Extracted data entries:
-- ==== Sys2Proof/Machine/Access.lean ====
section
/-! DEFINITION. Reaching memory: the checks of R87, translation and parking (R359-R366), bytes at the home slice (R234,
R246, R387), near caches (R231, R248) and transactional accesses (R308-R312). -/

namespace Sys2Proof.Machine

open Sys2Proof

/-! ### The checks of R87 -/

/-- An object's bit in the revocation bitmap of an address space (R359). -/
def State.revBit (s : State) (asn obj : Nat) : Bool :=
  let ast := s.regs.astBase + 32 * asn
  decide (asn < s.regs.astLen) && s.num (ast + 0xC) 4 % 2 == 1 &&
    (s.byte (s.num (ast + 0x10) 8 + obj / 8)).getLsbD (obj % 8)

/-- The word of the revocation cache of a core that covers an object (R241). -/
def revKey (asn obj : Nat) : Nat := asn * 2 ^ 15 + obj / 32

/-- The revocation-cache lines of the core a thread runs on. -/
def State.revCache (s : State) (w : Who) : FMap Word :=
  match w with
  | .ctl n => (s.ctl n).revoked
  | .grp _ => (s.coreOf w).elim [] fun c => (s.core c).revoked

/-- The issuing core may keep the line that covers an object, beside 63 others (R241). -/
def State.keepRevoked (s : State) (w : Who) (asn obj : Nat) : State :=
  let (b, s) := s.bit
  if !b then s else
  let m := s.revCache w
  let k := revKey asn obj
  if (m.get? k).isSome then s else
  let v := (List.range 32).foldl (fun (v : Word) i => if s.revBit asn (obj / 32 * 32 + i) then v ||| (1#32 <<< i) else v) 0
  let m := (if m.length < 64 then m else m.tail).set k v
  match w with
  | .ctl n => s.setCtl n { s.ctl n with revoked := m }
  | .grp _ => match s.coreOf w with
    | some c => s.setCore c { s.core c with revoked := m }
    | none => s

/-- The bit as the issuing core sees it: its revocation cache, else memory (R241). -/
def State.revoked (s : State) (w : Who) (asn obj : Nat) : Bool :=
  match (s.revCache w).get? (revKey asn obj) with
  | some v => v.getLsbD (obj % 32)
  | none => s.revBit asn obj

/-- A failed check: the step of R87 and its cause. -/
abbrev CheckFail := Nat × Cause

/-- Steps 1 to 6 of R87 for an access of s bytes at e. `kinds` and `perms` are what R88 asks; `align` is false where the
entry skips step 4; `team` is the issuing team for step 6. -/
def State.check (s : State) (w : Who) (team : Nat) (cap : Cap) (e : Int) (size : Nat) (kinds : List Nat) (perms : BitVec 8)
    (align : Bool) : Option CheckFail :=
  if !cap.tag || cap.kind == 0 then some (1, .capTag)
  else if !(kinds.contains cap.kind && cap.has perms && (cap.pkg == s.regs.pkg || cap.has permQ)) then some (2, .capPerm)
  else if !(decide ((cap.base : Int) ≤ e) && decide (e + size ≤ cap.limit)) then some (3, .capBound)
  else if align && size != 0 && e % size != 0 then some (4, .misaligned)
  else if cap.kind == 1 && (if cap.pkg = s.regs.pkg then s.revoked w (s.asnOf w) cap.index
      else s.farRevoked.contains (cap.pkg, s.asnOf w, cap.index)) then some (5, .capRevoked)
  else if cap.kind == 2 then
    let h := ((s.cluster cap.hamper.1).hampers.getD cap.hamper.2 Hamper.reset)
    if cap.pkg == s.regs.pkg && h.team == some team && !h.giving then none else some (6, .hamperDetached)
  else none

...

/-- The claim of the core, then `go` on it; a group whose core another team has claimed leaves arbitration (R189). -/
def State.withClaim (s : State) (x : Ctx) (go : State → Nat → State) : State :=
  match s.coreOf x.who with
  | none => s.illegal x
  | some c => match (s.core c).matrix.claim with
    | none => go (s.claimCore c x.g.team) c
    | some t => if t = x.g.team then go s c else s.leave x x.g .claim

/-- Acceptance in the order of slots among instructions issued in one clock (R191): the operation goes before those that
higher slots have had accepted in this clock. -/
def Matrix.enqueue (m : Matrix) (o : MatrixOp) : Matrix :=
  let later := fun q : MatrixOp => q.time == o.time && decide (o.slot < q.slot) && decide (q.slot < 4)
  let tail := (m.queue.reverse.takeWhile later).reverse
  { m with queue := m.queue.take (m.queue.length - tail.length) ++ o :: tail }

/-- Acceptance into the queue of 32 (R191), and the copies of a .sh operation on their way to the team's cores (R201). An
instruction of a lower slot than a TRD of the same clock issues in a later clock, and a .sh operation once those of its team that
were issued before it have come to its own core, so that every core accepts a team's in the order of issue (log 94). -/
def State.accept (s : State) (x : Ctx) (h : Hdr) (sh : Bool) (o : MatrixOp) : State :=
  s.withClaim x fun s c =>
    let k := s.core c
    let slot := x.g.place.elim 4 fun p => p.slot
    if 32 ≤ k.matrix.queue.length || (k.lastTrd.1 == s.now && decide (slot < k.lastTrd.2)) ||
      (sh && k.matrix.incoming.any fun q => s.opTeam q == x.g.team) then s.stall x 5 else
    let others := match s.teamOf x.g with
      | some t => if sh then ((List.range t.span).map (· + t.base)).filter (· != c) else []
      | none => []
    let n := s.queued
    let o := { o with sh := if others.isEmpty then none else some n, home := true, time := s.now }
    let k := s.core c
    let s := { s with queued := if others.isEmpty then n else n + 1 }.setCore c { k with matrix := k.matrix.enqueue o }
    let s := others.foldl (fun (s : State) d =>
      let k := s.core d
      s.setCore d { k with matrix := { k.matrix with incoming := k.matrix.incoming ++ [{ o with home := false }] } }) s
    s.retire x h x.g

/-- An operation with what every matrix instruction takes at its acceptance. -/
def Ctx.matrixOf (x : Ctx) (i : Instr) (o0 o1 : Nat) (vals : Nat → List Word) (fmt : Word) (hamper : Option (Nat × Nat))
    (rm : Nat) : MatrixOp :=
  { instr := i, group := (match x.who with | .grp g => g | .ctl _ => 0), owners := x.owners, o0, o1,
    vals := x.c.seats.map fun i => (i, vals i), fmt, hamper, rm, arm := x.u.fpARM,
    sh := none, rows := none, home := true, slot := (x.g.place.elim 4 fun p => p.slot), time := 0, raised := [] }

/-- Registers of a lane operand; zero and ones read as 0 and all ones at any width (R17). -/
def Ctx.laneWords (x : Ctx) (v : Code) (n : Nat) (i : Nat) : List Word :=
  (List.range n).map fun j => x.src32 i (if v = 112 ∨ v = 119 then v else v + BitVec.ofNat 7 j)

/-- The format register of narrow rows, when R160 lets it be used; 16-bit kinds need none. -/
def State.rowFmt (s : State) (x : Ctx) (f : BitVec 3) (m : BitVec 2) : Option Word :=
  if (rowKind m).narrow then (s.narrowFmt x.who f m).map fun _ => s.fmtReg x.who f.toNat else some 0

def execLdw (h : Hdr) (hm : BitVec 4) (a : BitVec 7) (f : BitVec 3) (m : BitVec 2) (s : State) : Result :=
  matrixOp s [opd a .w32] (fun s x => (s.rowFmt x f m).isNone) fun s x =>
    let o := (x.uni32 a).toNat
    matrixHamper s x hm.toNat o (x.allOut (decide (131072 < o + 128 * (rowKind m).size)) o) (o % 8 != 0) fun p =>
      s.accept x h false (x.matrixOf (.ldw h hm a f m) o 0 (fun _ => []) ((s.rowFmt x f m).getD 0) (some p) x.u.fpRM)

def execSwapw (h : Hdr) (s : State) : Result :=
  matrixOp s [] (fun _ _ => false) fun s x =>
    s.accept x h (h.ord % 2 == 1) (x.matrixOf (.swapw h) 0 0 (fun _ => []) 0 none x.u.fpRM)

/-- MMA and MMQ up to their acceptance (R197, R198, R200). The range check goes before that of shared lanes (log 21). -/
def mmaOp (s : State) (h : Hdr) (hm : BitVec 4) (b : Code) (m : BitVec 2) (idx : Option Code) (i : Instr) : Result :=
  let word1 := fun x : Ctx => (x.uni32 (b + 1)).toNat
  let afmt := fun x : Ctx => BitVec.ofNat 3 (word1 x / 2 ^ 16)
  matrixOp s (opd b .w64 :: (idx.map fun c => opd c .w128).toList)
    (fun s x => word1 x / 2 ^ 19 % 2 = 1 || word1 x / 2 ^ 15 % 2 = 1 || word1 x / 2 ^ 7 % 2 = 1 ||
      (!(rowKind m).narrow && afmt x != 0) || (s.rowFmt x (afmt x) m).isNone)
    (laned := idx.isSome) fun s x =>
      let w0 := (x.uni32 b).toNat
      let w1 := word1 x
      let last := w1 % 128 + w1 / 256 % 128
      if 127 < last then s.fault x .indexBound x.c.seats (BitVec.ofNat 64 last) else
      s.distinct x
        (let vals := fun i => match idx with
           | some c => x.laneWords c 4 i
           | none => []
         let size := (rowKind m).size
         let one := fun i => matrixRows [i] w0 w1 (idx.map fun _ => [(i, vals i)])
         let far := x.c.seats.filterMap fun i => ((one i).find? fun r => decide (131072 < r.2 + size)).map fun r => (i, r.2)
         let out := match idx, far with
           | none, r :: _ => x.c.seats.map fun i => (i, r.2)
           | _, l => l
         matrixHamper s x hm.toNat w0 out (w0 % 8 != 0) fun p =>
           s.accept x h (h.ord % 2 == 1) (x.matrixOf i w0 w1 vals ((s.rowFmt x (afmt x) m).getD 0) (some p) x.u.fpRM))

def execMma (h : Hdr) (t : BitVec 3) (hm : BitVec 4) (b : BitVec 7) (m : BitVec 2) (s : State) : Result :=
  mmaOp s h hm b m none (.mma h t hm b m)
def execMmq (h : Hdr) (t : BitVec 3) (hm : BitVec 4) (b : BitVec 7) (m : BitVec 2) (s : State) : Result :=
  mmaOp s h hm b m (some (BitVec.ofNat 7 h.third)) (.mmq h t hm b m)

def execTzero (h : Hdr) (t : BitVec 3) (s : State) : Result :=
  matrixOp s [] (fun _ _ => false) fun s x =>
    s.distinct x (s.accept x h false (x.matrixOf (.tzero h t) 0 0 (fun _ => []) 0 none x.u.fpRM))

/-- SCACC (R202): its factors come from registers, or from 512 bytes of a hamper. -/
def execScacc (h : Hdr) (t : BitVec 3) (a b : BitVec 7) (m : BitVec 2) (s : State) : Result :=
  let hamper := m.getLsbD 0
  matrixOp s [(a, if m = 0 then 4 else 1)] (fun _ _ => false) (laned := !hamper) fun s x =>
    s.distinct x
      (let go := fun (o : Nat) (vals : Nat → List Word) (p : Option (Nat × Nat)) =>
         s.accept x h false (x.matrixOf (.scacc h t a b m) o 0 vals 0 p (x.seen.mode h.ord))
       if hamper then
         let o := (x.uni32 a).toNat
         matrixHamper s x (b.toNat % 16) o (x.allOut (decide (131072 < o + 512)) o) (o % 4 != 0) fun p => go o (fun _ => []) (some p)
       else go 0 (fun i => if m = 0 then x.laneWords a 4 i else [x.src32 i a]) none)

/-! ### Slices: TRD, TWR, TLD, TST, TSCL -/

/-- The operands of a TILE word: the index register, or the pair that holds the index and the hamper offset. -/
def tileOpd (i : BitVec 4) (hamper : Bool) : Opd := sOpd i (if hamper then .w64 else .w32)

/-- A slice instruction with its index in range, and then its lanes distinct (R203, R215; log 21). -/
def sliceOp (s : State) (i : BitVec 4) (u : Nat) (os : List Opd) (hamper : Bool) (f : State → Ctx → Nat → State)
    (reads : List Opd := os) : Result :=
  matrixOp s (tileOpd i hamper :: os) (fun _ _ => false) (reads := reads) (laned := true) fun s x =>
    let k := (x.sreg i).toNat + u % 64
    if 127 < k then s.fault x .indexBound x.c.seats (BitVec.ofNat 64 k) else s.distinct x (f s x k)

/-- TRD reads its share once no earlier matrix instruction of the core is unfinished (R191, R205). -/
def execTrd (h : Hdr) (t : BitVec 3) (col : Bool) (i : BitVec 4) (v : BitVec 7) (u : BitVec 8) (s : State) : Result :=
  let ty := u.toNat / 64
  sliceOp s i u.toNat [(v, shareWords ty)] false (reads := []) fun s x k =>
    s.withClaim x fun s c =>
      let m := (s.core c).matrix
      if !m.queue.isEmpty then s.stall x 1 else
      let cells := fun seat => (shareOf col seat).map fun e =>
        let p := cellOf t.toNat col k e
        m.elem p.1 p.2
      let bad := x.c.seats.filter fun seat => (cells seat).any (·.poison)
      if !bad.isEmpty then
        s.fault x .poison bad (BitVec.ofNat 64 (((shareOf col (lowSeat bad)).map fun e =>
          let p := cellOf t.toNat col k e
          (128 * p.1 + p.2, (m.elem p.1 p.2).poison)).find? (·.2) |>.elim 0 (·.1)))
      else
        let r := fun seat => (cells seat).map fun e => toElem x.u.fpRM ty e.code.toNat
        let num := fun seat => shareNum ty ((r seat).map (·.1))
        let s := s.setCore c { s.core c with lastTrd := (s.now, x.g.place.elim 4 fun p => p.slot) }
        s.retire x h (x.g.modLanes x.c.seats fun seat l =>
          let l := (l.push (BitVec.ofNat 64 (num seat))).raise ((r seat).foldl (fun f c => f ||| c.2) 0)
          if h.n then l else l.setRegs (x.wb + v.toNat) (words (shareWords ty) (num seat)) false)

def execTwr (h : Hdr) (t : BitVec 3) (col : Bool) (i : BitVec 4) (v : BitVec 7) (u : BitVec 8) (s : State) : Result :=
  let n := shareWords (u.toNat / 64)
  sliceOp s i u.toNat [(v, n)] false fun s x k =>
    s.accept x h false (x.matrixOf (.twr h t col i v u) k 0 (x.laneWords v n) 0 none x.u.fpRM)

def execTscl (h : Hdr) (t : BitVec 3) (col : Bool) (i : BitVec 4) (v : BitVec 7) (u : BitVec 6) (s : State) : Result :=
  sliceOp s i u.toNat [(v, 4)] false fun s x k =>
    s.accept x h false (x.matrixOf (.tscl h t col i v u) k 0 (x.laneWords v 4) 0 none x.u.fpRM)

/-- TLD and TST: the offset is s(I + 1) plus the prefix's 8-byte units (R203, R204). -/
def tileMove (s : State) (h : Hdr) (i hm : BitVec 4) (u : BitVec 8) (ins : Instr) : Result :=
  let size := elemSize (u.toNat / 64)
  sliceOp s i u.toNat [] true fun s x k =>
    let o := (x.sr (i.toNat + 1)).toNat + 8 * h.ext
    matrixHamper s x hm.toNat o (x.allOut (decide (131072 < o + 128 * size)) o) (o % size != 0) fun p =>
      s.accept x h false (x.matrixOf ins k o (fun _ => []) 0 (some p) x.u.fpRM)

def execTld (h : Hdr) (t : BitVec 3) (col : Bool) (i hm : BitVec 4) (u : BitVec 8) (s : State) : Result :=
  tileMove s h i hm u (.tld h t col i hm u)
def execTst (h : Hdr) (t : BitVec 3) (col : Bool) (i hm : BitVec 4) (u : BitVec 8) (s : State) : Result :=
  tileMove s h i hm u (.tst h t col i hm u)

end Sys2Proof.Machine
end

---

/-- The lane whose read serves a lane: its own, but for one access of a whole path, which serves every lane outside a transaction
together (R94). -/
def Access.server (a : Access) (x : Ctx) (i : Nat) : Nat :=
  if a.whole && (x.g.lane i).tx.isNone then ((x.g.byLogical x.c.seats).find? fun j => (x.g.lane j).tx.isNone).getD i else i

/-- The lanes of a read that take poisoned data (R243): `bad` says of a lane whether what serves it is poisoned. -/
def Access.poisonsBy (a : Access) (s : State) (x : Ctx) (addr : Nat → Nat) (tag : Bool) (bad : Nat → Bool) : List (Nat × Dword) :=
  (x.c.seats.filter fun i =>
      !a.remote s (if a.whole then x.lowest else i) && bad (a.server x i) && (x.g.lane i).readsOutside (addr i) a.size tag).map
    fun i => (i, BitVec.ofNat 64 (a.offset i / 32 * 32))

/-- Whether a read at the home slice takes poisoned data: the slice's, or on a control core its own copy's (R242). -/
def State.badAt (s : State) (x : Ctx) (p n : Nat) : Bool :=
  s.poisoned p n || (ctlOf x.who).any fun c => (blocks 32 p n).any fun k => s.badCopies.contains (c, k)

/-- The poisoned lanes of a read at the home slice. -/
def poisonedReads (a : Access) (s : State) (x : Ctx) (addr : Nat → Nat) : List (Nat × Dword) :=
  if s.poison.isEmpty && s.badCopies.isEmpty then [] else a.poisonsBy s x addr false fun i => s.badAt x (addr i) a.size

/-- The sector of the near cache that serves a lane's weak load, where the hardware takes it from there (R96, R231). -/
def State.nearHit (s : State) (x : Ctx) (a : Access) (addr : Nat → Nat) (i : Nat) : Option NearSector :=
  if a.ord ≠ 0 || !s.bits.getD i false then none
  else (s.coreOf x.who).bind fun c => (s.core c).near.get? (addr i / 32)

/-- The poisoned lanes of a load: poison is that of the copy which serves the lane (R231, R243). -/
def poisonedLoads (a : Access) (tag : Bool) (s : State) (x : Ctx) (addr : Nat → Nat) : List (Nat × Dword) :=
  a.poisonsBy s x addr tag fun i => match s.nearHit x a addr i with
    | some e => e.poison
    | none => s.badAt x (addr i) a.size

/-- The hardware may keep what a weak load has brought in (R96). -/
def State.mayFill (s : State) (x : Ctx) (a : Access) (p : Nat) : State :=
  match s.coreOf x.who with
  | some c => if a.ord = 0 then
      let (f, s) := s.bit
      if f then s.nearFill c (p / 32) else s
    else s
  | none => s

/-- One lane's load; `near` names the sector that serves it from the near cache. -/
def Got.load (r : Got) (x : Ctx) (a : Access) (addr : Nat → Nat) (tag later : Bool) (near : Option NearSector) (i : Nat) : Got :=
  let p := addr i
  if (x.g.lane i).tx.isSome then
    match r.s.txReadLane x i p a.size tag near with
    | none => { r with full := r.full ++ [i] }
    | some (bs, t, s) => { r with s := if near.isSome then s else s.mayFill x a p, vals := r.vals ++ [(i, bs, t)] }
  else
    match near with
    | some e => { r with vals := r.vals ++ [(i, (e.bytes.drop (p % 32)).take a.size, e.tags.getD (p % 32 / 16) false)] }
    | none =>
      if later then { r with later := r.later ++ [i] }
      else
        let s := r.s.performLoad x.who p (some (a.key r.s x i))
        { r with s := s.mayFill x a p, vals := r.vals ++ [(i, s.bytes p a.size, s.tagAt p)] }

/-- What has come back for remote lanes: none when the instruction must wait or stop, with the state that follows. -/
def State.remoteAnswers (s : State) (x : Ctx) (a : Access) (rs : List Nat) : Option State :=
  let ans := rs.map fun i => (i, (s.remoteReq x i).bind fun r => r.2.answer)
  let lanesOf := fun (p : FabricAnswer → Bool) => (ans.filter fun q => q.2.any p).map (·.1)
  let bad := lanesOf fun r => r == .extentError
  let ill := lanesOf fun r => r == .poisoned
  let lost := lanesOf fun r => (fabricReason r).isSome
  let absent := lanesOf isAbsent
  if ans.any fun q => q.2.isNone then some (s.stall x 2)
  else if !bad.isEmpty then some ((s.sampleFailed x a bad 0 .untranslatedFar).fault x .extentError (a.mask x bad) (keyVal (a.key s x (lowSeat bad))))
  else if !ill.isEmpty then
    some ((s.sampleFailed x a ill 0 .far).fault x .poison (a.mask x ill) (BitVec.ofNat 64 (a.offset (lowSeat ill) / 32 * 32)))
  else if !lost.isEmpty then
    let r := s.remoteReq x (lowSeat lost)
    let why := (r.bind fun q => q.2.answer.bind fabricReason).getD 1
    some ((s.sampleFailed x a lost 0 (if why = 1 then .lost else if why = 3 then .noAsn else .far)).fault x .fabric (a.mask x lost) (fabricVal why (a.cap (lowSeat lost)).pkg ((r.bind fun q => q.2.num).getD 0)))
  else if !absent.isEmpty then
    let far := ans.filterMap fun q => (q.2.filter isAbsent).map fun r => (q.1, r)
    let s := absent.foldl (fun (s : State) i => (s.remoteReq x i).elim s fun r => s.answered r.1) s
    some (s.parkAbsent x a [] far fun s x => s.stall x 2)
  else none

### Work instruction
Copy each line of the records that has "goes" in it.

### Output for this exercise
/-- Acceptance in the order of slots among instructions issued in one clock (R191): the operation goes before those that
/-- MMA and MMQ up to their acceptance (R197, R198, R200). The range check goes before that of shared lanes (log 21). -/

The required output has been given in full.